EXERCISE DESCRIPTION:
In the records below, find the line that contains "[63:30], are ignored. -/" and the line that contains "NROWS is 0. -/", then retype exactly those two lines and every line between them.

EXERCISE DATA:
-- ==== Sys2Proof/Machine/Operands.lean ====
section
/-! DEFINITION. Operand layouts of the cell: the instruction word (R53), opcodes and roles (R54, R55), packed elements (R59, R93),
tray rows (R65), chunk widths (R58), run lists (R62). -/

namespace Sys2Proof.Machine

/-! ### The instruction word -/

/-- The 64-bit word of an instruction (R53). -/
def encWord (opc : Nat) (f : CellWord) : Nat :=
  opc * 2 ^ 56 + f.fmta.toNat * 2 ^ 52 + f.fmtb.toNat * 2 ^ 48 + f.rm.toNat * 2 ^ 45 + f.sat.toNat * 2 ^ 44
    + f.tidx.toNat * 2 ^ 39 + f.cnt.toNat * 2 ^ 26 + f.opnd.toNat

/-- The opcodes of R54, R112 and R118. -/
def opAssigned (o : Nat) : Bool :=
  (1 ≤ o && o ≤ 6) || o == 8 || o == 0x20 || o == 0x21 || (0x40 ≤ o && o ≤ 0x51) || o == 0x58 || o == 0x59
    || (0x60 ≤ o && o ≤ 0x69) || (0x80 ≤ o && o ≤ 0x82) || (0x90 ≤ o && o ≤ 0x93) || (0xF0 ≤ o && o ≤ 0xF3) || o == 0xFF

/-- Whether a role enables an opcode (R55). -/
def roleTakes (r : Role) (o : Nat) : Bool :=
  let move := o < 0x10
  let matrix := o == 0x20 || o == 0x21
  let vec := 0x40 ≤ o && o < 0x80
  let tlk := 0x80 ≤ o && o < 0x90
  let tray := 0x90 ≤ o && o < 0x94
  0xF0 ≤ o || match r with
    | .matrix => move || matrix || tray
    | .vector => move || vec || tlk || o == 0x90
    | .reduce => move || vec
    | .stream => move
    | .unused => false

/-! ### Upsett images (R82) -/

/-- `n` little-endian bytes of an image at an offset. -/
def upNum (i : UpsettImage) (off n : Nat) : Nat := leNat (rdBytes i.bytes off n)

/-- The header's fields: image ID, version, logical cell count, and the offsets of the role map and of the route tables. DEDUCED: they
stand in the order in which the manual names them, each section's offset before its length. -/
def upId (i : UpsettImage) : Nat := upNum i 0 4
def upVersion (i : UpsettImage) : Nat := upNum i 4 2
def upCells (i : UpsettImage) : Nat := upNum i 6 2
def upRoleMap (i : UpsettImage) : Nat := upNum i 8 4
def upRouteTables (i : UpsettImage) : Nat := upNum i 16 4

/-- The code of a role in the role map; 0xFF is unused, and so is a code that the manual does not list (DESIGN CHOICE). -/
def roleCode (n : Nat) : Role := match n with | 0 => .matrix | 1 => .vector | 2 => .reduce | 3 => .stream | _ => .unused

/-- The role of a logical cell. -/
def upRole (i : UpsettImage) (lc : Nat) : Role := if lc < upCells i then roleCode (upNum i (upRoleMap i + lc) 1) else .unused

/-- A route entry; its reserved bits are ignored (DESIGN CHOICE). -/
def decRoute (v : Nat) : Route :=
  { target := bits v 0 10, bankKb := bits v 10 10, evc := bits v 20 4, strm := if bit v 24 then .b else .f, valid := bit v 25 }

/-- Route entry `r` of a logical cell. -/
def upRoute (i : UpsettImage) (lc r : Nat) : Option Route :=
  if lc < upCells i then some (decRoute (upNum i (upRouteTables i + 8 * (64 * lc + r)) 8)) else none

/-- The role that the current image gives a logical cell (R82); without an image cells are unconfigured (R449). -/
def roleOf (s : State) (lc : Nat) : Role := s.ups.cur.elim .unused fun i => upRole i lc

/-! ### Elements in a byte array -/

/-- Element `i` of width `w` bits, at most 48, of the array at byte `base` (R93). -/
def elemAt (t : Tab Byte) (base w i : Nat) : Nat :=
  let p := i * w
  bits (leNat (rdBytes t (base + p / 8) 7)) (p % 8) w

/-- Write bits `[lo + w - 1 : lo]` of one byte. -/
def setBits (old lo w v : Nat) : Nat := old - bits old lo w * 2 ^ lo + v % 2 ^ w * 2 ^ lo

/-- Element `i` of width `w` bits of the array at byte `base` written: whole bytes, or the bits of the bytes it spans. -/
def setElem (t : Tab Byte) (base w i v : Nat) : Tab Byte :=
  let p := i * w
  let n := (p % 8 + w + 7) / 8
  let a := base + p / 8
  wrBytes t a (leBytes n (setBits (leNat (rdBytes t a n)) (p % 8) w v))

/-- The elements `vs` written from element `i` on. -/
def setElems (t : Tab Byte) (base w i : Nat) (vs : List Nat) : Tab Byte :=
  match vs with
  | [] => t
  | v :: r => setElems (setElem t base w i v) base w (i + 1) r

/-- The operand bank of a cell (R48). -/
abbrev bankSize : Nat := 1048576
abbrev tableSize : Nat := 32768

/-- Bytes that `n` elements of `w` bits take. -/
def packedLen (w n : Nat) : Nat := ceilDiv (w * n) 8

/-! ### Matrix operands (R58) -/

/-- The 8-bit class of operand A. -/
def class8 (c : Nat) : Bool := (3 ≤ c && c ≤ 7) || (10 ≤ c && c ≤ 13)
def class16 (c : Nat) : Bool := c == 1 || c == 2 || c == 9

/-- The chunk width of a pair of operand formats; 0 where the pair is a plan violation. -/
def chunkWidth (a b : Nat) : Nat :=
  if a = 8 ∨ a = 14 ∨ a = 15 ∨ b = 8 then 0
  else if a = 0 ∨ b = 0 then 8
  else if class16 a ∨ class16 b then 32
  else if b = 14 ∨ b = 15 then 256
  else if b = 7 ∨ b = 12 ∨ b = 13 then 128
  else 64

/-- The tray format of a pair: WA48I when both are integer or discrete. -/
def pairInt (a b : Nat) : Bool := 8 ≤ a && 8 ≤ b
/-- Whether tree nodes add exactly: both operands in the 8-bit class or narrower (R88). -/
def exactTree (a b : Nat) : Bool := class8 a && (class8 b || b == 14 || b == 15)
/-- Whether products round to WA48F: either operand is FP32 (R88). -/
def roundedProd (a b : Nat) : Bool := a == 0 || b == 0

/-- One product of R88. -/
def prodOf (fa fb : Nat) (x y : FVal) : FVal := if roundedProd fa fb then rnd48 (x.mul y) else x.mul y

/-- One node of R88. -/
def nodeOf (fa fb : Nat) (x y : FVal) : FVal := if exactTree fa fb then x.add y else rnd48 (x.add y)

/-- One level of a tree: neighbours added in order, a last one without neighbour passed on. -/
def treeLevel (node : FVal → FVal → FVal) : List FVal → List FVal
  | a :: b :: r => node a b :: treeLevel node r
  | l => l

/-- The binary tree of R88 over a list, `n` levels at most. -/
def treeSum (node : FVal → FVal → FVal) : Nat → List FVal → FVal
  | _, [] => .zero
  | _, [a] => a
  | 0, a :: _ => a
  | n + 1, l => treeSum node n (treeLevel node l)

/-! ### Run lists (R62) -/

structure Run where
  row0  : Nat
  nrows : Nat
  bbase : Nat
  rank  : Nat
  skip  : Bool

/-- A run entry. DESIGN CHOICE: R56 speaks of the reserved bits of an instruction's own operand layout only; those of a run entry, bits
[63:30], are ignored. -/
def runOf (v : Nat) : Run :=
  { row0 := bits v 0 6, nrows := bits v 6 7, bbase := bits v 13 10, rank := 8 * bits v 23 6, skip := bit v 29 }

/-- The entries of run list `r` up to the first whose NROWS is 0. -/
def runList (t : Tab Byte) (r : Nat) : List Run :=
  ((List.range 64).map fun i => runOf (leNat (rdBytes t (512 * r + 8 * i) 8))).takeWhile fun x => x.nrows != 0

/-- Runs cover disjoint rows within 0 to CNT − 1, in ascending order. -/
def runsOk (cnt : Nat) : Nat → List Run → Bool
  | _, [] => true
  | lo, r :: rest => lo ≤ r.row0 && r.row0 + r.nrows ≤ cnt && runsOk cnt (r.row0 + r.nrows) rest

/-! ### Trays and vector registers -/

def Cell.slot (c : Cell) (t : Nat) : Slot := look {} c.slots t
def Cell.setSlot (c : Cell) (t : Nat) (x : Slot) : Cell := { c with slots := store {} c.slots t x }
def Cell.vreg (c : Cell) (r : Nat) : VReg := look {} c.vregs r
def Cell.setVreg (c : Cell) (r : Nat) (x : VReg) : Cell := { c with vregs := store {} c.vregs r x }

/-- Entry (m, n) of a slot, as 48 bits; a slot that is not LIVE reads +0 (R67). -/
def Slot.entry (t : Slot) (m n : Nat) : Nat := if t.live then (look (0 : Entry) t.entries (64 * m + n)).toNat else 0
def Slot.setEntry (t : Slot) (m n v : Nat) : Slot := { t with entries := store 0 t.entries (64 * m + n) (BitVec.ofNat 48 v) }

/-- Element `i` of a vector register, as 32 bits. -/
def VReg.elem (v : VReg) (i : Nat) : Nat := (look (0 : Elem) v.elems i).toNat

/-- Elements `xs` written from element `i` on; any write makes the register LIVE (R109). -/
def VReg.write (v : VReg) (i : Nat) (xs : List Nat) : VReg :=
  match xs with
  | [] => { v with live := true }
  | x :: r => VReg.write { v with elems := store 0 v.elems i (BitVec.ofNat 32 x) } (i + 1) r

/-- The slots of stream F (R50): all 32 on GW960-S (R51). -/
def fsplitOf (s : State) (ctx : Nat) : Nat := if hasTrain s then (s.ctx ctx).fsplit else 32

/-- Whether a slot belongs to a stream (R50). -/
def ownsSlot (fsplit : Nat) (st : Strm) (t : Nat) : Bool :=
  match st with | .f => decide (t < fsplit) | .b => decide (fsplit ≤ t)

def strmNum (st : Strm) : Nat := match st with | .f => 0 | .b => 1

end Sys2Proof.Machine
end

TASK OUTPUT:
[63:30], are ignored. -/
def runOf (v : Nat) : Run :=
  { row0 := bits v 0 6, nrows := bits v 6 7, bbase := bits v 13 10, rank := 8 * bits v 23 6, skip := bit v 29 }

/-- The entries of run list `r` up to the first whose NROWS is 0. -/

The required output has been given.